Output the entries below exactly, from the first line to the line holding "cases k with", both included.

•••

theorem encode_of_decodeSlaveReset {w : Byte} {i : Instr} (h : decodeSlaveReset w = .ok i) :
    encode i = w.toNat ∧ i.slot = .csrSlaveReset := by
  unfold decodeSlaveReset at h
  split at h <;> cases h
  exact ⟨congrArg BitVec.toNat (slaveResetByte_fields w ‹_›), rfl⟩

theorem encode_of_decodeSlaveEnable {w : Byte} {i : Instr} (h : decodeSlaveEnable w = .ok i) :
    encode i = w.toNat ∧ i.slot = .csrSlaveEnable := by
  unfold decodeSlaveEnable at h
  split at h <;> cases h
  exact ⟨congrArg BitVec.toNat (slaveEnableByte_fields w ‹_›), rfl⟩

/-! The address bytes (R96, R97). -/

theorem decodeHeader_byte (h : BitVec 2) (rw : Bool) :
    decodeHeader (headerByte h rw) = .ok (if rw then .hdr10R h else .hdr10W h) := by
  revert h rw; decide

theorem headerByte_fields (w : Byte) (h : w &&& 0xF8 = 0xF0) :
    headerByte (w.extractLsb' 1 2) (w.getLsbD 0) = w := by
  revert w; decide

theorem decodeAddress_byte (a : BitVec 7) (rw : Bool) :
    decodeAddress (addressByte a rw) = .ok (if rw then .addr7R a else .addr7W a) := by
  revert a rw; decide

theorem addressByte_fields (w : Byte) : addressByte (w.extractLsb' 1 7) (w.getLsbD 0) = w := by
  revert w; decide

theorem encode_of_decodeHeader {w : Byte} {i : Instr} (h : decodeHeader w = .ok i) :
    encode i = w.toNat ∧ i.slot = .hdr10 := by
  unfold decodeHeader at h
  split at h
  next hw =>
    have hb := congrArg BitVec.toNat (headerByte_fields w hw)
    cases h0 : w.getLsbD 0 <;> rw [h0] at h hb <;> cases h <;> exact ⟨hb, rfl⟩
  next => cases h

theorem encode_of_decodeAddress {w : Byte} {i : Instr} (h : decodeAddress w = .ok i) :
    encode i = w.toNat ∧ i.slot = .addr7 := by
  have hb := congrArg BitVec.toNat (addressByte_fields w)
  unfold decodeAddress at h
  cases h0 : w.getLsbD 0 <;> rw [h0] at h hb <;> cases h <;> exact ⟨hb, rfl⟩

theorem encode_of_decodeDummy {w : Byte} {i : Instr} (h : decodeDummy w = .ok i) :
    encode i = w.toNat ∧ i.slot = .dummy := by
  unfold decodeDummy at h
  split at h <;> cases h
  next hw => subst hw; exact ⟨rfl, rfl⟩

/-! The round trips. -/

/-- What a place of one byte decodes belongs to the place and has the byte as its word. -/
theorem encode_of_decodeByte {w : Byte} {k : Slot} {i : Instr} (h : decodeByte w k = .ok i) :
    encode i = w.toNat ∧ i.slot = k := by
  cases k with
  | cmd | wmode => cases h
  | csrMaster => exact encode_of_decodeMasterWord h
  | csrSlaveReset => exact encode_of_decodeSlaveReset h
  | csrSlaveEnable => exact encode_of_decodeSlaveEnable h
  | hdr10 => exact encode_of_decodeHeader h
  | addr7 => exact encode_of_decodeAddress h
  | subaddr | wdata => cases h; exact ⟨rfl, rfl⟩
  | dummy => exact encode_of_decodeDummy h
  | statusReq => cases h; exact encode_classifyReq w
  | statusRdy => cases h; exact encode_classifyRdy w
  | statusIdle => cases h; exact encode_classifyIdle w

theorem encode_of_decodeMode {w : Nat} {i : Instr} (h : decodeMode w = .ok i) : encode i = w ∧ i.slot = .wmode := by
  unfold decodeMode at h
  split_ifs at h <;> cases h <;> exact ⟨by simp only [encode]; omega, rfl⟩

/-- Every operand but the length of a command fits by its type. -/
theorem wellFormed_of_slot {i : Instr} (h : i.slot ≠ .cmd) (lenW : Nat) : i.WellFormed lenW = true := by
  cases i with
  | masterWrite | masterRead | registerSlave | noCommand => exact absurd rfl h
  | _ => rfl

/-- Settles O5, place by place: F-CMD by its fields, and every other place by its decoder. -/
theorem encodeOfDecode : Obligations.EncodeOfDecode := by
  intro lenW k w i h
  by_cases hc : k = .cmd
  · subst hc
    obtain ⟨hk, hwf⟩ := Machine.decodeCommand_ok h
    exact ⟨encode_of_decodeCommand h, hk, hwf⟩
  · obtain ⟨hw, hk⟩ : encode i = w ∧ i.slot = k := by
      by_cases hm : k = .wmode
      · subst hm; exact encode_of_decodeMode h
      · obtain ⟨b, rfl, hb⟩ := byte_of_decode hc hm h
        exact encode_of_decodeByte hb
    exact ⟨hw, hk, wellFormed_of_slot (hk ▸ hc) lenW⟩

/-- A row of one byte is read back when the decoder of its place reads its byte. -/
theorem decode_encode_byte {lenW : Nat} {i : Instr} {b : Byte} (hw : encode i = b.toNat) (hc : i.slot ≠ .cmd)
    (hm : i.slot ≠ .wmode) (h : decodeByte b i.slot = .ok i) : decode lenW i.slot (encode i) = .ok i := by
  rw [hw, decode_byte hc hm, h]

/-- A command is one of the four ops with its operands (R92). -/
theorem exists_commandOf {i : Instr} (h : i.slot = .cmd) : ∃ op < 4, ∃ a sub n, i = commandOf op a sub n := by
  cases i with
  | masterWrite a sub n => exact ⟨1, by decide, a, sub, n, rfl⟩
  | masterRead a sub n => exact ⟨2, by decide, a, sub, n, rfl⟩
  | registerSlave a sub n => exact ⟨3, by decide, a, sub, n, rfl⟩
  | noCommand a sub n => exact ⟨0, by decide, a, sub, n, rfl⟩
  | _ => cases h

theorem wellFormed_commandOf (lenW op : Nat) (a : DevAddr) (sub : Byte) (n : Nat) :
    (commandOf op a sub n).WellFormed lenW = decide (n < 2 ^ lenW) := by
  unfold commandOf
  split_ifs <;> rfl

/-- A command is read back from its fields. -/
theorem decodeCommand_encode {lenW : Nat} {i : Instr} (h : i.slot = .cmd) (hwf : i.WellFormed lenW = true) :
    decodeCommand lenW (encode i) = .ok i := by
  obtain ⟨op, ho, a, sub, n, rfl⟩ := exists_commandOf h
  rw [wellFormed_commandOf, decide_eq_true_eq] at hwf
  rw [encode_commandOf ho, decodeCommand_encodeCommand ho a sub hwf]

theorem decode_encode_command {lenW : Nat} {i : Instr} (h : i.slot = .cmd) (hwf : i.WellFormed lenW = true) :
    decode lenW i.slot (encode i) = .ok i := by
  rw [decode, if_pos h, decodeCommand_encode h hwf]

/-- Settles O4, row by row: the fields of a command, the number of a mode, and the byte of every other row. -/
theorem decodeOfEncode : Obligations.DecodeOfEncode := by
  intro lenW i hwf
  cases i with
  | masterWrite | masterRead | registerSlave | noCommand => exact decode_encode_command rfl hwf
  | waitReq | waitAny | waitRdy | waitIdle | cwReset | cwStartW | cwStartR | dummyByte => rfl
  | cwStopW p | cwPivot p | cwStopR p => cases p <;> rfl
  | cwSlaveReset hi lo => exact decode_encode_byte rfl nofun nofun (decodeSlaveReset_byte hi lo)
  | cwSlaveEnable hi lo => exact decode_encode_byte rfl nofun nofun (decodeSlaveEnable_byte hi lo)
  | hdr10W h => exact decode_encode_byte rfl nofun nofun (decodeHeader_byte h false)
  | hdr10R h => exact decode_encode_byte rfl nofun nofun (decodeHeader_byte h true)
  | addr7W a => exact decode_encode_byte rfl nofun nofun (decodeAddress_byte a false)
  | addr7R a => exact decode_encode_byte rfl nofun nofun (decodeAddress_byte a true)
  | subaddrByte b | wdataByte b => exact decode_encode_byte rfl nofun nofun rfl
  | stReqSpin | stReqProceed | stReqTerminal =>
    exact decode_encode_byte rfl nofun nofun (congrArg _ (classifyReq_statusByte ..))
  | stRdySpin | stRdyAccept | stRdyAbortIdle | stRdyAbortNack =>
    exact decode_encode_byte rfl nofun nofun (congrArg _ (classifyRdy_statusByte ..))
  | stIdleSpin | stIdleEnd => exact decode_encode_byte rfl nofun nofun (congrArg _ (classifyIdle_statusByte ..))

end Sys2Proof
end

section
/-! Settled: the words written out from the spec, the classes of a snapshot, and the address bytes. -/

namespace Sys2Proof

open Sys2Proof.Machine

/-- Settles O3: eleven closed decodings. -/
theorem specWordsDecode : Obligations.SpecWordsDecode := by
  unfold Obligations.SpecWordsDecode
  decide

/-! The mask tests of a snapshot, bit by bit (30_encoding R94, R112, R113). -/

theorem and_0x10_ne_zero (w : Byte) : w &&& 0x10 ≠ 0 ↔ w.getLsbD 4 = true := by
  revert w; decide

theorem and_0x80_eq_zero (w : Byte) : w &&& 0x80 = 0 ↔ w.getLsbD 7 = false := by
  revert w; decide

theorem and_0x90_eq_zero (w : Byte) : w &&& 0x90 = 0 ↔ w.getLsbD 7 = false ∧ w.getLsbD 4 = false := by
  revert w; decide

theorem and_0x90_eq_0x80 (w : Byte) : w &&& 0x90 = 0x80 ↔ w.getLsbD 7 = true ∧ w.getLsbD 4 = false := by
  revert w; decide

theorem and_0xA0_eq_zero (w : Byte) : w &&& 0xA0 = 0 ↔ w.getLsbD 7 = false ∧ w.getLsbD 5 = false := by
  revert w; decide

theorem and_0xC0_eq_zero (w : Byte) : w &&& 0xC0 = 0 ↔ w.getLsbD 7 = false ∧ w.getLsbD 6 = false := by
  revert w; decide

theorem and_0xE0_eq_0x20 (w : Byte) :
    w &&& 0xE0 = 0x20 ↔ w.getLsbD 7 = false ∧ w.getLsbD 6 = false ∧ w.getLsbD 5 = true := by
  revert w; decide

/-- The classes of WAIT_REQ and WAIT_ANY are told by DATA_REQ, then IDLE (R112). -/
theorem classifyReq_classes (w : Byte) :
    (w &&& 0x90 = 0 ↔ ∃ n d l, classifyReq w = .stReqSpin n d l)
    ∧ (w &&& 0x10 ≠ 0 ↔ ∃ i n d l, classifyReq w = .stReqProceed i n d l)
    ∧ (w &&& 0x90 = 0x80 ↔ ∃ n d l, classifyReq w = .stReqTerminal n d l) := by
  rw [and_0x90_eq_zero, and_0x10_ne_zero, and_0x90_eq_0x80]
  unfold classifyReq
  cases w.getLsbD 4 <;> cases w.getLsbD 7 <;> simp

•••

■ Task solution:
theorem encode_of_decodeSlaveReset {w : Byte} {i : Instr} (h : decodeSlaveReset w = .ok i) :
    encode i = w.toNat ∧ i.slot = .csrSlaveReset := by
  unfold decodeSlaveReset at h
  split at h <;> cases h
  exact ⟨congrArg BitVec.toNat (slaveResetByte_fields w ‹_›), rfl⟩

theorem encode_of_decodeSlaveEnable {w : Byte} {i : Instr} (h : decodeSlaveEnable w = .ok i) :
    encode i = w.toNat ∧ i.slot = .csrSlaveEnable := by
  unfold decodeSlaveEnable at h
  split at h <;> cases h
  exact ⟨congrArg BitVec.toNat (slaveEnableByte_fields w ‹_›), rfl⟩

/-! The address bytes (R96, R97). -/

theorem decodeHeader_byte (h : BitVec 2) (rw : Bool) :
    decodeHeader (headerByte h rw) = .ok (if rw then .hdr10R h else .hdr10W h) := by
  revert h rw; decide

theorem headerByte_fields (w : Byte) (h : w &&& 0xF8 = 0xF0) :
    headerByte (w.extractLsb' 1 2) (w.getLsbD 0) = w := by
  revert w; decide

theorem decodeAddress_byte (a : BitVec 7) (rw : Bool) :
    decodeAddress (addressByte a rw) = .ok (if rw then .addr7R a else .addr7W a) := by
  revert a rw; decide

theorem addressByte_fields (w : Byte) : addressByte (w.extractLsb' 1 7) (w.getLsbD 0) = w := by
  revert w; decide

theorem encode_of_decodeHeader {w : Byte} {i : Instr} (h : decodeHeader w = .ok i) :
    encode i = w.toNat ∧ i.slot = .hdr10 := by
  unfold decodeHeader at h
  split at h
  next hw =>
    have hb := congrArg BitVec.toNat (headerByte_fields w hw)
    cases h0 : w.getLsbD 0 <;> rw [h0] at h hb <;> cases h <;> exact ⟨hb, rfl⟩
  next => cases h

theorem encode_of_decodeAddress {w : Byte} {i : Instr} (h : decodeAddress w = .ok i) :
    encode i = w.toNat ∧ i.slot = .addr7 := by
  have hb := congrArg BitVec.toNat (addressByte_fields w)
  unfold decodeAddress at h
  cases h0 : w.getLsbD 0 <;> rw [h0] at h hb <;> cases h <;> exact ⟨hb, rfl⟩

theorem encode_of_decodeDummy {w : Byte} {i : Instr} (h : decodeDummy w = .ok i) :
    encode i = w.toNat ∧ i.slot = .dummy := by
  unfold decodeDummy at h
  split at h <;> cases h
  next hw => subst hw; exact ⟨rfl, rfl⟩

/-! The round trips. -/

/-- What a place of one byte decodes belongs to the place and has the byte as its word. -/
theorem encode_of_decodeByte {w : Byte} {k : Slot} {i : Instr} (h : decodeByte w k = .ok i) :
    encode i = w.toNat ∧ i.slot = k := by
  cases k with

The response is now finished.